/-- R190, R201, R216, R218, R375: what a stack does on its own. A reservation is lost 4,096 cycles of its stack's clock after
its `lrg`, and its holdoff ends after 256; a refresh window ends with no row skipped; a charge of energy adds to the grids'
counts and to the idle account; a walk leaves its leaf, and no other entry for its page, in the core's cache and in the
stack's, with the table entries of its path there, and never writes memory. -/
def Sys2Proof.Claims.StacksKeepTime : Prop :=
  (∀ (s : State) (n : Nat), Answers (.reservationExpiry n) s fun t => t = { s with stks := t.stks }
    ∧ ∀ j : Fin 16, t.stk j.val = { s.stk j.val with resv := (t.stk j.val).resv }
      ∧ ∀ r, r ∈ (t.stk j.val).resv ↔ r ∈ (s.stk j.val).resv ∧ ¬ (r.no = n ∧ r.since + 4096 ≤ (s.stk j.val).clock))
  ∧ (∀ (s : State) (n : Nat), Answers (.holdoffExpiry n) s fun t => t = { s with stks := t.stks }
    ∧ ∀ j : Fin 16, t.stk j.val = { s.stk j.val with resv := (s.stk j.val).resv.map fun r =>
        { r with hold := r.hold && !(decide (r.no = n) && decide (r.since + 256 ≤ (s.stk j.val).clock)) } })
  ∧ (∀ (s : State) (k : Fin 16), Answers (.refreshWindow k) s fun t => OnlyStk s t k.val
    ∧ t.stk k.val = { s.stk k.val with swept := [] })
  ∧ (∀ (s : State) (k : Fin 16) (amounts : List (Nat × Nat)) (idle : Nat), (s.stk k.val).charge = true →
    Answers (.energyCharge k amounts idle) s fun t => t = { s.onStk k.val (fun _ => t.stk k.val) with fresh := t.fresh }
      ∧ t.stk k.val = { s.stk k.val with
          charge := false, idleEnergy := (s.stk k.val).idleEnergy + idle, energy := (t.stk k.val).energy }
      ∧ ∀ g ∈ s.gridsAt k.val, t.energyOf k.val g
          = (s.energyOf k.val g + ((amounts.filter fun a => a.1 == g).map fun a => a.2).sum) % 2 ^ 64)
  ∧ (∀ (s : State) (k : Fin 16) (c : Fin 8) (asid : Nat) (va : Dword), va.toNat < 2 ^ 57 → asid < 1024 → ∀ r,
    walk s k.val asid va.toNat = r → Answers (.tableWalk k c asid va) s fun t => OnlyStk s t k.val
      ∧ (∀ w ∈ (t.stk k.val).walks, w ∈ (walkPath s k.val asid va.toNat).1 ∨ w ∈ (s.stk k.val).walks)
      ∧ match r with
      | .error _ => t.stk k.val = { s.stk k.val with walks := (t.stk k.val).walks }
      | .ok f =>
        let e : Tlb := ⟨asid, f.level, va.toNat / 2 ^ levelLo f.level, BitVec.ofNat 64 f.entry⟩
        t.stk k.val = { s.stk k.val with
          cores := (t.stk k.val).cores, tlb := (t.stk k.val).tlb, walks := (t.stk k.val).walks }
        ∧ (∀ d : Fin 8, t.core k.val d.val = if d = c then { s.core k.val c.val with tlb := (t.core k.val c.val).tlb }
            else s.core k.val d.val)
        ∧ ((t.core k.val c.val).tlb.filter fun x => x.hit asid va.toNat) = [e]
        ∧ ((t.stk k.val).tlb.filter fun x => x.hit asid va.toNat) = [e])

/-- R376, R377: a monitor that is enabled takes the sample of its level source that is due: MINV and MAXV keep the least and the greatest
value, and the bin of the value counts it, up to 2^32 - 1. Clearing a monitor resets the three and keeps its configuration. -/
def Sys2Proof.Claims.MonitorsRecord : Prop := ∀ (s : State) (k : Fin 16) (n : Fin 32) (reading v : Nat),
  let q := s.stk k.val
  let m := q.monitor n.val
  let c := m.cfg.toNat
  (n.val ∈ q.samples → q.pstate ≠ 3 → m.cfg.getLsbD 63 = true → v < 2 ^ 64 →
    (match c / 2 ^ 48 % 256 with
      | 1 => v = q.arrivals.length
      | 2 => v = reading
      | 3 => v = reading
      | 4 => v = q.spinEvents - m.spinAt
      | 5 => v = (q.cores.toList.map fun x => x.kstep).foldl min 8
      | 6 => v = q.tracker.length
      | 7 => v = (q.chans.toList.map fun x => x.jobs.length).sum
      | _ => False) →
    Answers (.monitorSample k n reading) s fun t => t = { s.onStk k.val (fun _ => t.stk k.val) with fresh := t.fresh }
      ∧ t.stk k.val = { q with monitors := (t.stk k.val).monitors, samples := q.samples.erase n.val }
      ∧ (∀ j : Fin 32, j ≠ n → (t.stk k.val).monitor j.val = q.monitor j.val)
      ∧ let x := (t.stk k.val).monitor n.val
        x.cfg = m.cfg ∧ x.minv.toNat = min m.minv.toNat v ∧ x.maxv.toNat = max m.maxv.toNat v
        ∧ ∀ b : Fin 16, vget x.bins b.val 0 = (if b.val = min ((v - c % 2 ^ 32) / 2 ^ (c / 2 ^ 32 % 64)) 15
            then min (vget m.bins b.val 0 + 1) (2 ^ 32 - 1) else vget m.bins b.val 0))
  ∧ (n.val ∉ q.samples ∨ q.pstate = 3 → exec (.monitorSample k n reading) s = .next s)
  ∧ (s.md.ready = true → s.md.cxlUp = true → Answers (.monitorClear k n) s fun t => OnlyStk s t k.val
      ∧ (∀ j : Fin 32, j ≠ n → (t.stk k.val).monitor j.val = q.monitor j.val)
      ∧ let x := (t.stk k.val).monitor n.val
        x.cfg = m.cfg ∧ x.minv = BitVec.allOnes 64 ∧ x.maxv = 0#64 ∧ x.bins = Vector.replicate 16 0)

/-- R190, R201, R216, R218, R375 to R377: reservations, refresh, energy, table walks and monitors. -/
def Obligations.StackUnits : Prop := Claims.StacksKeepTime ∧ Claims.MonitorsRecord

/-- R53, R259, R355, R356, R372, R374, R376, R477, R480, R485, R492: a write of a register takes effect at once, the host's of its
registers and the firmware's of PBUDGET and SVC, which the host only reads: an aligned read of the window returns what its
fields store, and no other register changes. A write of MONCFG with CLR clears the rest of its monitor. -/
def Sys2Proof.Claims.RegisterWritesStoreTheirFields : Prop :=
  ∀ (s : State) (v : Dword) (l : Fin 4) (k : Fin 16) (sel : BitVec 12), s.md.ready = true → s.md.cxlUp = true →
  let blk := 0x100000 + 0x10000 * k.val
  let reads (i : Instr) (off : Nat) (x : Dword) : Prop := Answers i s fun t => OnlyMd s t ∧ t.windowRead off = x
    ∧ ∀ o, o % 8 = 0 → o < 0x100000 → o ≠ off → t.windowRead o = s.windowRead o
  let held (i : Instr) (off : Nat) (x : Dword) : Prop := Answers i s fun t => OnlyStk s t k.val
    ∧ t.windowRead (blk + off) = x ∧ ∀ o, o % 8 = 0 → o < 0x100000 → t.windowRead o = s.windowRead o
  let n := v.toNat
  reads (.qring l v) (8 * l.val) (v &&& 0x0000FFFFFFFFFFC1#64)
  ∧ held (.cring k l v) (8 * l.val) (v &&& 0x0000FFFFFFFFFFC1#64)
  ∧ reads (.errlog v) 0x68 (v &&& 0x0000FFFFFFFFFFC1#64)
  ∧ reads (.pwrcap v) 0x48 (BitVec.ofNat 64 (if n % 2 ^ 12 = 0 then 0 else if n % 2 ^ 12 < 600 then 600
      else if 3600 < n % 2 ^ 12 then 3600 else n % 2 ^ 12))
  ∧ reads (.ramp v) 0x50 (BitVec.ofNat 64 (if n % 2 ^ 16 < 57 then 57 else n % 2 ^ 16))
  ∧ Answers .errstatClear s (fun t => OnlyMd s t ∧ t.md = { s.md with drop := 0 })
  ∧ Answers (.skbctlThaw ⟨k, sel⟩) s (fun t => OnlyStk s t k.val ∧ t.stk k.val = { s.stk k.val with
      sketch := { (s.stk k.val).sketch with sel := sel.toNat, frozen := false, lost := 0 } })
  ∧ ((∀ c : Fin 8, tilesServed v c.val ≤ 64 ∧ (coreServed v c.val = true ∨ s.takenGslots k.val c.val = [])) →
      Answers (.svcUpdate k v) s fun t => t.windowRead (blk + 0x20) = v
        ∧ t = { s.onStk k.val (fun q => { q with svc := v }) with md := { s.md with retiring := t.md.retiring } })
  ∧ reads (.registerWrite .asidbase 8 v) 0x20 (v &&& 0x0000FFFFFFFFE000#64)
  ∧ reads (.registerWrite .lattol 8 v) 0x40 (v &&& 0xFFFFFFFF#64)
  ∧ reads (.registerWrite .cplnote 8 v) 0x60 (v &&& 0x000FFFFFFFFFF001#64)
  ∧ Answers (.registerWrite (.skbSel k) 8 v) s (fun t => OnlyStk s t k.val ∧ t.stk k.val = { s.stk k.val with
      sketch := if v.getLsbD 62 then { (s.stk k.val).sketch with sel := n % 2 ^ 12, frozen := false, lost := 0 }
        else { (s.stk k.val).sketch with sel := n % 2 ^ 12 } })
  ∧ (∀ m : Fin 32, held (.registerWrite (.monitor k m) 8 v) (0x100 + 0x100 * m.val) (v &&& 0x80FF003FFFFFFFFF#64)
    ∧ Answers (.registerWrite (.monitor k m) 8 v) s fun t =>
      let x := (t.stk k.val).monitor m.val
      t.stk k.val = { s.stk k.val with monitors := (t.stk k.val).monitors }
      ∧ (∀ j : Fin 32, j ≠ m → (t.stk k.val).monitor j.val = (s.stk k.val).monitor j.val)
      ∧ x = if v.getLsbD 62 then { x with minv := BitVec.allOnes 64, maxv := 0#64, bins := Vector.replicate 16 0 }
        else { (s.stk k.val).monitor m.val with cfg := x.cfg })
  ∧ (n % 8 = 0 → Answers (.registerWrite (.readAt n) 8 v) s fun t => OnlyMd s t
      ∧ t.md = { s.md with windowReads := (n, s.windowRead n) :: s.md.windowReads })
  ∧ (4096 ≤ n % 2 ^ 25 → n % 2 ^ 25 ≤ 16777216 → reads (.registerWrite .pbudget 8 v) 0x28 (BitVec.ofNat 64 (n % 2 ^ 25)))

/-- R355, R356, R489, R494: a write or a read of another size than 8 bytes, or a misaligned one, sets the AER non-fatal status only; one to an unlisted offset
or a read-only register, and one before READY other than to RSTCTL, change nothing; neither does any from the host while the CXL
link is down. -/
def Sys2Proof.Claims.WritesThatAreDiscarded : Prop := ∀ (s : State) (r : WinReg) (size : Nat) (v : Dword) (l : Fin 4) (k : Fin 16)
    (n : Fin 32) (sel : BitVec 12),
  (s.md.cxlUp = true → size ≠ 8 ∨ r = .misaligned ∨ (∃ off, r = .readAt off ∧ off % 8 ≠ 0) → exec (.registerWrite r size v) s = .next { s with md := { s.md with aer := true } })
  ∧ (size = 8 → r = .readOnly ∨ r = .unlisted → exec (.registerWrite r size v) s = .next s)
  ∧ (s.md.ready = false → ∀ i ∈ ([.qring l v, .cring k l v, .errlog v, .pwrcap v, .ramp v, .errstatClear, .skbctlThaw ⟨k, sel⟩,
      .monitorClear k n, .registerWrite .asidbase 8 v, .registerWrite .lattol 8 v, .registerWrite .cplnote 8 v,
      .registerWrite (.skbSel k) 8 v, .registerWrite (.monitor k n) 8 v] : List Instr), exec i s = .next s)
  ∧ (s.md.cxlUp = false → (r ≠ .pbudget → exec (.registerWrite r size v) s = .next s)
    ∧ ∀ i ∈ ([.qring l v, .cring k l v, .errlog v, .pwrcap v, .ramp v, .errstatClear, .skbctlThaw ⟨k, sel⟩, .monitorClear k n,
      .abortctl sel.toNat, .preemptionRequest sel.toNat] : List Instr), exec i s = .next s)

/-- R259, R355, R356, R372, R374, R376, R477, R480, R485, R489, R492, R494: the register window. -/
def Obligations.RegisterWindow : Prop := Claims.RegisterWritesStoreTheirFields ∧ Claims.WritesThatAreDiscarded

/-- R480, R493, R494: a warm reset keeps memory with its tags and poison, DOMCFG, the routes, LATTOL, PWRCAP, RAMP, SVC, FATAL and
the limits in force (log entry 51), and notes event 8; it stops every grid and clears the queue registers, the monitors, CYCLE, SEQ and DROP. A cold reset clears
memory too. Bring-up then writes DOMCFG and ROUTE, sets FSTEP and HSTEP to 8 and READY, or makes the module fatal where the mesh
links do not train; a Mervel link that does not train is down without a record (log entry 12), and every other link and the
CXL link are as new (log entry 58). -/
def Obligations.ResetsKeepAndClear : Prop := ∀ (s : State) (v : Dword),
  let cleared (t : State) : Prop := t.splits = [] ∧ t.grids = [] ∧ t.teams = [] ∧ t.groups = [] ∧ t.slots = [] ∧ t.fabric = []
    ∧ t.me.status = .ended ∧ t.md.ready = false ∧ t.md.seq = 0 ∧ t.md.drop = 0
    ∧ (∀ l : Fin 4, t.ring l.val = Ring.reset) ∧ t.md.asidbase = 0#64 ∧ t.md.cplnote = 0#64 ∧ t.md.errlog = 0#64
    ∧ t.md.preqctl = 0#64 ∧ ∀ k : Fin 16, (t.stk k.val).tracker = [] ∧ (t.stk k.val).pstate = 0
      ∧ (∀ c : Fin 8, (t.stk k.val).limits = [] → t.core k.val c.val = Core.reset) ∧ (∀ l : Fin 4, t.chan k.val l.val = CopyChan.reset)
      ∧ ∀ n : Fin 32, (t.stk k.val).monitor n.val = Monitor.reset
  let warm (t : State) : Prop := cleared t ∧ t.mem = s.mem ∧ t.md.domcfg = s.md.domcfg ∧ t.md.routes = s.md.routes
    ∧ t.md.lattol = s.md.lattol ∧ t.md.pwrcap = s.md.pwrcap ∧ t.md.ramp = s.md.ramp ∧ t.md.fatal = s.md.fatal
    ∧ ∀ k : Fin 16, (t.stk k.val).svc = (s.stk k.val).svc ∧ (t.stk k.val).limits = (s.stk k.val).limits ∧ ((s.stk k.val).sketch.frozen = false → Sketched s t k.val 8)
  let cold (t : State) : Prop := cleared t ∧ t.mem = { cells := [], tags := [], poison := [] } ∧ t.md.fatal = false
    ∧ t.md.domcfg = 256#64 ∧ t.md.ramp = 57#64 ∧ t.md.pwrcap = 0#64 ∧ t.md.lattol = 0#64
    ∧ ∀ k : Fin 16, (t.stk k.val).svc = svcReset ∧ (t.stk k.val).limits = [] ∧ (t.stk k.val).sketch = Sketch.reset
  Answers .warmReset s warm ∧ Answers .coldReset s cold
  ∧ (s.md.cxlUp = true → v.getLsbD 1 = true → Answers (.registerWrite .rstctl 8 v) s cold)
  ∧ (s.md.cxlUp = true → v.getLsbD 1 = false → v.getLsbD 0 = true → Answers (.registerWrite .rstctl 8 v) s warm)
  ∧ (∀ (m : Fin 64) (d : Nat) (mervel : BitVec 12) (rs : List Word), s.md.ready = false → s.md.fatal = false → 1 ≤ d → d ≤ 64 →
    (d = 1 → m.val = 0) → s.md.domcfg.toNat % 64 = m.val →
    Answers (.bringUp ⟨true, mervel⟩ m ⟨d, rs⟩) s (fun t => t.mem = s.mem ∧ t.splits = s.splits ∧ t.me = s.me
      ∧ t.md = { s.md with
          domcfg := BitVec.ofNat 64 (256 * d + m.val), routes := t.md.routes, links := [], downLinks := t.md.downLinks,
          cxlUp := true, ready := true }
      ∧ (∀ j < 64, vget t.md.routes j 0#64 = BitVec.ofNat 64 ((rs.getD j 0#32).toNat % 32))
      ∧ (∀ l, l ∈ t.md.downLinks ↔ l < 12 ∧ mervel.getLsbD l = false)
      ∧ ∀ (k : Fin 16) (c : Fin 8), (s.stk k.val).limits = [] →
          t.core k.val c.val = { s.core k.val c.val with fstep := 8, hstep := 8 })
    ∧ Answers (.bringUp ⟨false, mervel⟩ m ⟨d, rs⟩) s (fun t => t.mem = s.mem ∧ t.md.fatal = true ∧ t.md.ready = false))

_Task:_ In the data above, start at the line that has "64 (n % 2 ^ 25)))", stop after the line that has "register window. -/", and print every line in between exactly as it stands.

_Task response:_
  ∧ (4096 ≤ n % 2 ^ 25 → n % 2 ^ 25 ≤ 16777216 → reads (.registerWrite .pbudget 8 v) 0x28 (BitVec.ofNat 64 (n % 2 ^ 25)))

/-- R355, R356, R489, R494: a write or a read of another size than 8 bytes, or a misaligned one, sets the AER non-fatal status only; one to an unlisted offset
or a read-only register, and one before READY other than to RSTCTL, change nothing; neither does any from the host while the CXL
link is down. -/
def Sys2Proof.Claims.WritesThatAreDiscarded : Prop := ∀ (s : State) (r : WinReg) (size : Nat) (v : Dword) (l : Fin 4) (k : Fin 16)
    (n : Fin 32) (sel : BitVec 12),
  (s.md.cxlUp = true → size ≠ 8 ∨ r = .misaligned ∨ (∃ off, r = .readAt off ∧ off % 8 ≠ 0) → exec (.registerWrite r size v) s = .next { s with md := { s.md with aer := true } })
  ∧ (size = 8 → r = .readOnly ∨ r = .unlisted → exec (.registerWrite r size v) s = .next s)
  ∧ (s.md.ready = false → ∀ i ∈ ([.qring l v, .cring k l v, .errlog v, .pwrcap v, .ramp v, .errstatClear, .skbctlThaw ⟨k, sel⟩,
      .monitorClear k n, .registerWrite .asidbase 8 v, .registerWrite .lattol 8 v, .registerWrite .cplnote 8 v,
      .registerWrite (.skbSel k) 8 v, .registerWrite (.monitor k n) 8 v] : List Instr), exec i s = .next s)
  ∧ (s.md.cxlUp = false → (r ≠ .pbudget → exec (.registerWrite r size v) s = .next s)
    ∧ ∀ i ∈ ([.qring l v, .cring k l v, .errlog v, .pwrcap v, .ramp v, .errstatClear, .skbctlThaw ⟨k, sel⟩, .monitorClear k n,
      .abortctl sel.toNat, .preemptionRequest sel.toNat] : List Instr), exec i s = .next s)

/-- R259, R355, R356, R372, R374, R376, R477, R480, R485, R489, R492, R494: the register window. -/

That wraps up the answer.